Ce combat inlassable est d’autant plus complexe que les politiques sont en permanence sur le qui-vive. Frédéric Van Leeuw évoque prudemment ces pressions du politique, qui émanent de personnalités aussi contrastées que les bourgmestres d’Anvers, Bart De Wever (N-VA), et de Bruxelles, Yvan Mayeur (PS). « Des bourgmestres nous critiquent parce qu’ils manquent d’informations, mais je ne pense pas qu’il entre dans les compétences d’une autorité administrative de prendre connaissance du contenu d’écoutes téléphoniques ou de renseignements qui viennent de la Sûreté de l’Etat. Je n’attaque personne, je comprends que tout le monde souhaite prouver que tout a été fait pour éviter un attentat. Mais c’est pour nous une grande pression et je ne vais pas commencer à répondre à chaque sortie médiatique. De même, il faut rappeler la base d’un dossier judiciaire : une personne est innocente jusqu’à preuve du contraire. Dans notre démocratie, on n’emprisonne longtemps quelqu’un sans preuve ! Chercher des éléments dans un dossier qui n’est pas terminé, qui n’a pas fait l’objet d’une condamnation, pour prendre une série de mesures administratives, c’est un équilibre difficile à atteindre. Même si j’ai déjà dit à plusieurs reprises que je préfère un mauvais dossier judiciaire à un bel attentat. »

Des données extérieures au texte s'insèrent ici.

/-- Who a run of bytes is written for (R127, R135, R142): the agent bits of its dots, and the unit whose ASTAT tells of a fold. -/
structure Writer where
  agent : Nat
  unit : Option SlotRef
  deriving DecidableEq, Repr

/-- A unit's engines write for it. -/
def State.writerOf (s : State) (u : SlotRef) : Writer := { agent := agentBits s (agentNumber u), unit := some u }

/-- The doublewords of a piece that are accord cells, written as stores that carry the empty set; the cause of the first that faults (R142). -/
def writeCells (s : State) (p : Place) (w : Writer) (use : L2Use) : List (List Byte) → Nat → State × Option Nat
  | [], _ => (s, none)
  | x :: xs, off =>
    match s.accordAt (p.add off) with
    | none => writeCells (writeHome s (p.add off) x use) p w use xs (off + 8)
    | some (pa, o) =>
      match storeCell s pa o (BitVec.ofNat 64 (natOfBytes x)) [] w.agent with
      | (s, .ok _ auto) =>
        writeCells (match w.unit with
          | some u => noteAuto s u auto
          | none => s) p w use xs (off + 8)
      | (s, .bad c) => (s, some c)

/-- Bytes cut into pieces of eight; `fuel` bounds them. -/
def chunks8 : Nat → List Byte → List (List Byte)
  | 0, _ => []
  | k + 1, bs => if bs.isEmpty then [] else bs.take 8 :: chunks8 k (bs.drop 8)

/-- The lines a run meets hold an ACCORD object. -/
def accordLine (s : State) (p : Place) : Bool :=
  match p with
  | .device _ _ => (match s.objOfLine (lineOf (p.loc s.modId)) with
    | some (_, o) => o.mode == .accord
    | none => false)
  | _ => false

/-- R18: some line that a run covers in part is uncorrectable: the read half of the write has met it. -/
def partUe (s : State) (p : Place) (n : Nat) : Bool := (piecesOf (p.loc s.modId) n).any (fun x => x.2 < 128 && poisoned s (p.add x.1))

/-- Bytes of a run written at their homes line by line; accord cells as R142 says, sync words as R109 does. -/
def writeSpan (s : State) (p : Place) (bs : List Byte) (w : Writer) (use : L2Use) : State × Option Nat :=
  (piecesOf (p.loc s.modId) bs.length).foldl (fun (s, r) (off, k) =>
    match r with
    | some c => (s, some c)
    | none =>
      let q := p.add off
      let x := (bs.drop off).take k
      if accordLine s q then
        -- bytes outside a cell up to the first doubleword, then by doublewords
        let lead := min k ((8 - (q.loc s.modId) % 8) % 8)
        let s := if lead = 0 then s else writeHome s q (x.take lead) use
        writeCells s (q.add lead) w use (chunks8 (k / 8 + 1) (x.drop lead)) 0
      else (portWrite s q x use, none)) (s, none)

/-- What a unit's stash does to memory as a load sees it: a dirty line stands for its home line, a line not yet filled has its
    home's bytes (R123). -/
def stashView (m : List Host.Cell) (modId core : Nat) (x : StashMap) : List Host.Cell :=
  (List.range x.lines.length).foldl (fun m i =>
    let home := x.lines.getD i 0 * 128
    let here := (Place.scratch modId core (x.off + 128 * i)).loc modId
    if setHas x.dirty i then Memory.writeBytes m home (Memory.readBytes m here 128)
    else if setHas x.filled i then m
    else Memory.writeBytes m here (Memory.readBytes m home 128)) m

/-- R38: memory with the writes performed that wait at their homes for the host. -/
def settledMem (s : State) : List Host.Cell := s.homeWrites.foldl (fun m w => Memory.writeBytes m w.pa w.bytes) s.mem

/-- R154, R162: memory as every load would find it now: what a stream set or a copy started now returns of it (log 53). -/
def snapshot (s : State) : List Host.Cell :=
  s.allStrands.foldl (fun m p => p.2.stash.foldl (fun m x => stashView m s.modId p.1.core x) m) (settledMem s)

/-- Bytes at a place as an image of memory has them, and of what DRAM held where the L2 differed. -/
def foundBytes (mem : List Host.Cell) (stale : List (Nat × List Byte)) (own : Nat) (p : Place) (n : Nat) (use : L2Use) : List Byte :=
  let loc := p.loc own
  let fromDram : Option (List Byte) := match p with
    | .device m _ => if m = own ∧ use = .bypass then mapGet stale (loc / 128) else none
    | _ => none
  match fromDram with
  | some d => (d.drop (loc % 128)).take n
  | none => Memory.readBytes mem loc n

/-- R154, R162, R164: n bytes of a copy's source that have been read at their homes: those its CPGO found, but those of a result row that was not
    full then. -/
def Copy.found (c : Copy) (own : Nat) (p : Place) (now : List Byte) (use : L2Use) : List Byte :=
  (piecesOf (p.loc own) now.length).flatMap (fun x =>
    if c.rows.contains (((p.add x.1).loc own) / 1024) then (now.drop x.1).take x.2 else foundBytes c.mem c.stale own (p.add x.1) x.2 use)

/-! ### Where a copy stands (R204, R206, R343) -/

/-- The copy under a number of a core. -/
def State.copyAt (s : State) (core n : Nat) : Option Copy := ((s.core core).copies[n]?).getD none

/-- A core's copy number set. -/
def State.setCopy (s : State) (core n : Nat) (c : Option Copy) : State :=
  let k := s.core core
  s.setCore core { k with copies := k.copies.setIfInBounds n c }

/-- The sum of indices times strides. -/
def affine (levels : List CopyLevel) (idx : List Nat) (f : CopyLevel → Int) : Int :=
  (levels.zip idx).foldl (fun x p => x + (p.2 : Int) * f p.1) 0

/-- R207: a slot's own-scratchpad address. -/
def Flacon.slotAddr (f : Flacon) (k : Nat) : Word := f.base + BitVec.ofNat 64 (f.size * k)

/-- R343: source, destination and bytes of the current sector. -/
def sectorOf (c : Copy) (slotBase : Word) : Word × Word × Nat :=
  let src := c.src + BitVec.ofInt 64 (affine c.levels c.cursor (·.sstride)) + BitVec.ofNat 64 c.off
  let dst := slotBase + c.dst + BitVec.ofInt 64 (affine c.levels c.cursor (·.dstride)) + BitVec.ofNat 64 c.off
  (src, dst, min (c.bytes - c.off) (min (4096 - src.toNat % 4096) (4096 - dst.toNat % 4096)))

/-- The loop indices after one transfer, level 0 fastest; none after the last. -/
def nextIndex : List CopyLevel → List Nat → Option (List Nat)
  | l :: ls, i :: is =>
    if i + 1 < l.count then some ((i + 1) :: is)
    else (nextIndex ls is).map (0 :: ·)
  | _, _ => none

/-- R343: a copy of no bytes. -/
def Copy.empty (c : Copy) : Bool := c.levels.any (fun l => l.count == 0)

/-- A flacon of a strand replaced. -/
def Strand.setFlacon (t : Strand) (f : Nat) (x : Flacon) : Strand := { t with flacons := t.flacons.setIfInBounds f x }

/-- A slot of a flacon replaced. -/
def Flacon.setSlot (x : Flacon) (k : Nat) (y : FlSlot) : Flacon := { x with slots := x.slots.set k y }

/-- R207: the copy's slot changed. -/
def changeSlot (s : State) (c : Copy) (g : FlSlot → FlSlot) : State :=
  match c.flac, c.slot with
  | some f, some k =>
    let t := s.strand c.owner
    let x := (t.flacons[f]?).getD .reset
    (match x.slots[k]? with
      | some y => s.setStrand c.owner (t.setFlacon f (x.setSlot k (g y)))
      | none => s)
  | _, _ => s

/-- R207: every arrival bit of a slot. -/
def allArrived (size : Nat) : Nat := 2 ^ size - 1

/-- R204: a copy number is free again: a copy that the other slot's context brought back under it goes on. -/
def admitCopy (s : State) (core n : Nat) (u : SlotRef) : State :=
  let t := s.strand u
  match (s.copyAt core n).isNone, t.waitCopies.find? (fun p => p.1 == n) with
  | true, some (_, c) =>
    let s := (s.setStrand u { t with waitCopies := t.waitCopies.filter (fun p => p.1 != n) }).setCopy core n (some c)
    if c.st = .parked then s else s.post 1 (.copySectorTranslated core n)
  | _, _ => s

/-- R204: every copy of a context leaves its number. -/
def clearCopies (s : State) (u : SlotRef) : State :=
  if u.isConductor then s
  else
    let k := s.core u.core
    let s := s.setCore u.core { k with copies := k.copies.map (fun c => match c with
      | some x => if x.owner = u then none else some x
      | none => none) }
    (List.range 4).foldl (fun s n => admitCopy s u.core n { u with slot := 1 - u.slot }) s

/-- R205: some copy of a context is parked. -/
def someParked (s : State) (core : Nat) (u : SlotRef) : Bool :=
  (s.strand u).waitCopies.any (fun p => p.2.st == .parked) || (List.range 4).any (fun i => match s.copyAt core i with
    | some x => x.owner == u && x.st == .parked
    | none => false)

/-- R207, R346: the end of a copy beside its number: its slot, its status, and PARK. -/
def copyEnded (s : State) (core n : Nat) (c : Copy) (status : Nat) : State :=
  let size := match c.flac with
    | some f => (((s.strand c.owner).flacons[f]?).getD .reset).size
    | none => 0
  let s := changeSlot s c (fun y => if status = 0 then { y with st := .full, arrived := allArrived size } else { y with st := .full, err := true })
  let t := s.strand c.owner
  s.setStrand c.owner { t with copyEnds := t.copyEnds.setIfInBounds n { sect := c.sect, status },
                               status := if c.st = .parked ∧ !someParked s core c.owner then t.status &&& ~~~(0x10 : Word) else t.status }

/-- R207, R346: a copy ends with a status. -/
def endCopy (s : State) (core n : Nat) (c : Copy) (status : Nat) : State :=
  admitCopy (copyEnded (s.setCopy core n none) core n c status) core n { c.owner with slot := 1 - c.owner.slot }

/-- R207: a copy with FLAC takes the tail slot; none when it waits. -/
def takeSlot (s : State) (c : Copy) : Option (State × Copy) :=
  match c.flac, c.slot with
  | some f, none =>
    let t := s.strand c.owner
    let x := (t.flacons[f]?).getD .reset
    (match x.slots[x.tail]? with
      | some y =>
        if y.st = .empty then
          let x' := { x.setSlot x.tail { st := .filling, err := false, arrived := 0 } with tail := (x.tail + 1) % x.slots.length }
          some (s.setStrand c.owner (t.setFlacon f x'), { c with slot := some x.tail, st := .running })
        else none
      | none => none)
  | _, _ => some (s, { c with st := .running })

/-- R205, R220: a translation fault parks a copy; the strand takes it at its next convoy boundary. -/
def parkCopy (s : State) (core n : Nat) (c : Copy) (cause : Nat) (va : Word) : State :=
  let s := s.setCopy core n (some { c with st := .parked })
  let t := s.strand c.owner
  let s := s.setStrand c.owner { t with status := t.status ||| 0x10, pending := match t.pending with | some p => some p | none => some (cause, va) }
  if t.st = .waiting then wake (leavePort s c.owner) c.owner .none else s

/-- R119: when the writes of a run are acknowledged. -/
def ackDue (s : State) (g : Target) (n : Nat) : Nat :=
  match g.place with
  | .device m _ =>
    if g.window then 0
    else
      let loc := g.place.loc s.modId
      (piecesOf loc n).foldl (fun d p =>
        let line := (loc + p.1) / 128
        let obj := (s.objOfLine line).map (·.1)
        max d (s.expiryOf (leaseKey obj m s.modId line))) 0
  | _ => 0

/-- R106, R109: where a copy's sync word stands; ACCESS when the owner may not reach it. -/
def syncPlace (s : State) (c : Copy) : Except Nat (Option Place) :=
  if c.sync = 0 then .ok none
  else
    let a := s.agentOf c.owner
    match resolve s a .store none c.sync 16 16 with
    | (_, .ok g) => if farBarred s a.ctx g.place 16 then .error Cause.access else .ok (some g.place)
    | (_, .error e) => .error e

/-- R42, R109, R161: a sector counted into a sync word: at once, or when what its GEN releases at CTL.SCOPE has been acknowledged and, at
    SYSTEM scope in the fallback, the zero-length read behind the unit's host stores has been answered; never before an earlier sector's count. -/
def countSync (s : State) (core n : Nat) (c : Copy) (loc bytes : Nat) : State :=
  let scope := natOfBytes (Memory.readBytes s.mem (loc + 12) 4) % 8
  let before := s.lateSyncs.filter (fun x => x.loc == loc)
  let due := before.foldl (fun d x => max d x.due) (if scope = 0 then 0 else c.acked)
  let read := if scope = 5 ∧ s.host.mode = 2 then some c.owner else none
  if due ≤ s.now && before.isEmpty && read.isNone then syncAdd s loc bytes
  else
    let late : LateSync := { due, loc, bytes, read }
    ({ s with lateSyncs := s.lateSyncs ++ [late] }).post (due - s.now) (.copySectorComplete core n)

/-- R161: the counts among some that have become due made, each behind those of its word before it. -/
def settleList (s : State) : List LateSync → List LateSync → State
  | [], kept => { s with lateSyncs := kept }
  | x :: l, kept =>
    if x.due ≤ s.now ∧ x.read = none ∧ !kept.any (fun y => y.loc == x.loc) then settleList (syncAdd s x.loc x.bytes) l kept
    else settleList s l (kept ++ [x])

Des réponses doivent aussi être trouvées au niveau européen en prenant garde à ne pas alimenter le populisme. « Ce n’est un mystère pour personne que pas mal des auteurs des attentats de Paris sont revenus de Syrie via la vague des réfugiés. Mais ne mélangeons pas tout : le problème n’est pas l’accueil des réfugiés par l’Europe, mais bien des contrôles trop parcellaires aux frontières de l’Union alors que ces gens étaient signalés. Nous sommes confrontés à quelques personnes ayant participé à un mouvement de population important, ce n’est pas pour autant que l’on doit se retourner contre les personnes cherchant un meilleur futur chez nous. Essayons d’améliorer le système. Pourquoi ne pas croiser automatiquement la banque de données des personnes qui entrent dans l’Union avec les banques de données criminelles. » Le procureur fédéral le confie sans le crier : quand certains veulent tuer Schengen (NDLR – l’accord de la libre circulation des personnes entre 26 Etats européens), ils se trompent de débat. Une réplique en douceur à De Wever.

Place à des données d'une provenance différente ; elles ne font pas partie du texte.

-- ==== Sys2Proof/Machine/Scheduler.lean ====
section
/-! DEFINITION. Jobs, phases, launches, gangs, contracts, the end of a unit, cancels, and the save and restore of contexts (R59 to R92, R191, R193, R214 to R219, R386). -/

namespace Sys2Proof.Machine

open Sys2Proof

/-! ### Records the part reads for itself -/

/-- The scheduler reading in a job's context. R101 gives each cluster a TLB and says of none that it serves the scheduler: the model gives
    the scheduler one of its own, under core number 255 (DESIGN CHOICE, log 59). -/
def schedAgent (ctx : Nat) : Agent := { who := { core := 255, slot := 0 }, ctx, sup := ctx == 0 }

/-- How a read of a record fails: a fault at an address, or a wait for a result row (R164). -/
inductive FetchErr
  | fault (cause : Nat) (va : Word)
  | wait
  deriving DecidableEq, Repr

/-- Bytes of a record read in a context as strong-relaxed loads, 64 at a time; `fuel` bounds the pieces. Such reads record no observation (R131).
    The scheduler's reads are no core's loads and wait for no row (R164). -/
def fetchBytes (s : State) (a : Agent) : Nat → Word → Nat → State × Except FetchErr (List Byte)
  | 0, _, _ => (s, .ok [])
  | k + 1, va, n =>
    if n = 0 then (s, .ok [])
    else
      let here := min n (64 - va.toNat % 64)
      match resolve s a .load none va here 1 with
      | (s, .error c) => (s, .error (.fault c va))
      | (s, .ok g) =>
        if windowBars s g || farBarred s a.ctx g.place here then (s, .error (.fault Cause.access va))
        else if unreachable s g.place then (s, .error (.fault Cause.loadFault va))
        else if a.who.core ≠ 255 && rowWaits s g.place then (s, .error .wait)
        else
          let (s, bs) := readHome s g.place here g.use
          if poisoned s g.place then (s, .error (.fault Cause.loadFault va))
          else
            match fetchBytes s a k (va + BitVec.ofNat 64 here) (n - here) with
            | (s, .ok rest) => (s, .ok (bs ++ rest))
            | (s, .error e) => (s, .error e)

/-- A record of n bytes read in a context. -/
def fetchRecord (s : State) (a : Agent) (va : Word) (n : Nat) : State × Except FetchErr (List Byte) :=
  fetchBytes s a (n / 64 + 2) va n

/-- The field of n bytes at an offset of a record. -/
def fieldAt (r : List Byte) (off n : Nat) : Nat := natOfBytes ((r.drop off).take n)

/-- Bytes of a record from lo up to below hi are all 0. -/
def zeroAt (r : List Byte) (lo hi : Nat) : Bool := ((r.drop lo).take (hi - lo)).all (· == 0)

/-! ### Finding jobs, launches and units -/

/-- The active job with an index. -/
def State.jobOf (s : State) (id : Nat) : Option Job := s.sched.jobs.find? (fun j => j.id == id)

/-- R79: the job's level is complete: its last phase has ended, or it has been cancelled between phases. What is left is to tell of it (R46). -/
def Job.ended (j : Job) : Bool := !j.live && (j.jobCancel || j.phases ≤ j.phase)

/-- The state with a launch replaced. -/
def State.setLaunch (s : State) (l : Launch) : State :=
  { s with sched := { s.sched with launches := s.sched.launches.map (fun x => if x.handle = l.handle then l else x) } }

/-- The state with a job replaced. -/
def State.setJob (s : State) (j : Job) : State :=
  { s with sched := { s.sched with jobs := s.sched.jobs.map (fun x => if x.id = j.id then j else x) } }

/-- The admitted contract with an id (R83). -/
def State.contractOf (s : State) (id : Nat) : Option Contract := s.sched.contracts.find? (fun c => c.id == id)

/-- The state with a contract replaced. -/
def State.setContract (s : State) (c : Contract) : State :=
  { s with sched := { s.sched with contracts := s.sched.contracts.map (fun x => if x.id = c.id then c else x) } }

/-- R69: units of a launch. -/
def Launch.units (l : Launch) : Nat := l.gangs * (l.width + if l.cond then 1 else 0)

/-- Units of one gang. -/
def Launch.perGang (l : Launch) : Nat := l.width + if l.cond then 1 else 0

/-- R70: the unit id in STRAND. -/
def Strand.unitId (t : Strand) : Nat := t.strandId.toNat % 2 ^ 20

/-- JOBTAG of a launch's job. -/
def State.tagOf (s : State) (l : Launch) : Word := ((s.jobOf l.job).map (·.tag)).getD 0

/-! ### Contracts that run (R84, R86, R90, R91) -/

/-- R86: of the running releases of a partition, the one with the earliest deadline, the lower id first. -/
def earliest (s : State) (mask : BitVec 16) : Option Contract :=
  let rel := s.sched.contracts.filter (fun c => c.clusters == mask && c.running.isSome)
  rel.foldl (fun best c =>
    match best with
    | none => some c
    | some b =>
      let d := fun (x : Contract) => (x.running.map (·.deadline)).getD 0
      if d c < d b || (d c == d b && c.id < b.id) then some c else some b) none

/-- R84: partitions, as the masks of the admitted contracts. -/
def partitionOf (s : State) (cluster : Nat) : Option (BitVec 16) :=
  (s.sched.contracts.find? (fun c => c.clusters.getLsbD cluster)).map (·.clusters)

/-- R90: the stacks of a partition: those of every contract of its mask. -/
def partitionStacks (s : State) (mask : BitVec 16) : Byte :=
  (s.sched.contracts.filter (fun c => c.clusters == mask)).foldl (fun b c => b ||| c.stackMask) 0

/-- R86: a contract's release runs in its partition: it has started and no other pre-empts it. -/
def inForce (s : State) (c : Contract) : Bool := (earliest s c.clusters).any (fun e => e.id == c.id)

/-- R90: the stacks closed to commands from outside the releases that run: from its start, those of each release with a bank budget. -/
def closeStacks (s : State) : State :=
  { s with closed := (s.sched.contracts.filter (fun c => c.bankbud > 0 && inForce s c)).foldl (fun b c => b ||| partitionStacks s c.clusters) 0 }

/-- R91: a release's partition time so far. -/
def Release.time (r : Release) (now : Nat) : Nat := r.used + (match r.since with | some t => now - t | none => 0)

/-! ### Launches and phases -/

/-- R69: a refused launch posts LAUNCH_REFUSED. -/
def postRefused (s : State) (src aux : Nat) (tag : Word) : State := postEvent s 5 src aux tag

/-- How a launch parameter block is taken (R69). -/
inductive Taken
  | refused (aux : Nat)
  | empty (handle : Nat)
  | placed (handle : Nat)
  deriving DecidableEq, Repr

/-- R69, R89: the checks of a block read in whole, LAUNCH_RANGE ones. R89 gives its check of a contract's shape no place among R69's: it is
    judged with these, before LAYOUT (DESIGN CHOICE, log 75). The alignment of an entry address is not among them: a unit that starts at
    one that is not aligned takes its first fetch's MISALIGN (R93). -/
def lpbRange (s : State) (r : List Byte) (j : Job) : Bool :=
  let shape := fieldAt r 0x14 2
  let w := shape % 16
  let cond := natBit shape 4
  let u := fieldAt r 0x10 4 * (w + if cond then 1 else 0)
  let scratch := fieldAt r 0x18 4
  let flags := fieldAt r 0x1D 1
  let badShape := match j.contract with
    | none => false
    | some id => (match s.contractOf id with
      | some c => shape ≠ c.shape.toNat || fieldAt r 0x10 4 > c.gangs
      | none => false)
  shape / 32 ≠ 0 || flags / 8 ≠ 0 || !zeroAt r 0x2C 64 || w == 0 || w > 8
    || scratch % 4096 ≠ 0 || scratch > 0x100000
    || fieldAt r 0x1C 1 > 15 || fieldAt r 0x1E 2 ≠ (j.contract.getD 0xFFFF) || (cond == (fieldAt r 0x20 8 == 0)) || u ≥ 2 ^ 20 || badShape

/-- R70: the first handle from one up that no active launch has; `fuel` bounds the search. -/
def freeHandle (s : State) : Nat → Nat → Nat
  | 0, h => h
  | k + 1, h => if (s.launchOf h).isSome then freeHandle s k ((h + 1) % 2 ^ 32) else h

« Attention au cyber-terrorisme… »

Cette réponse internationale s’impose d’autant plus, chaque jour, que la menace est potentiellement sans fin. « L’autre défi actuel, à côté du terrorisme, c’est la criminalité informatique, conclut-il. Quand l’un et l’autre se croiseront, cela risque d’être un sérieux problème. Notre grande peur, ce sont des hacking malveillants. Pour l’instant, nous n’avons été confrontés qu’à des formes d’espionnage, mais nous devons été attentifs à ce que ce ne soit pas pire. Cela demande là aussi de nouveaux moyens et un effort continu. Quand vous développez un programme pour lire telle application, il faut veiller à ce qu’il ne devienne pas obsolète. En 1831, les arrondissements judiciaires ont été créés pour permettre l’accès à toutes les localités en une journée à cheval. Quand on cherchait un document, on le trouvait parfois sous une lame du plancher. Maintenant, il faut faire tourner des machines ultrapuissantes pour fouiller sur des serveurs au Brésil pour avoir une partie du contenu du smartphone que vous avez confisqué. »

Au coeur de Bruxelles, des sirènes retentissent. Quatre véhicules de police prennent position devant le palais de Justice. En repassant par la lourde porte blindée à l’entrée de son bureau, Frédéric Van Leeuw mesure qu’il a d’une certaine manière le destin du pays entre ses mains.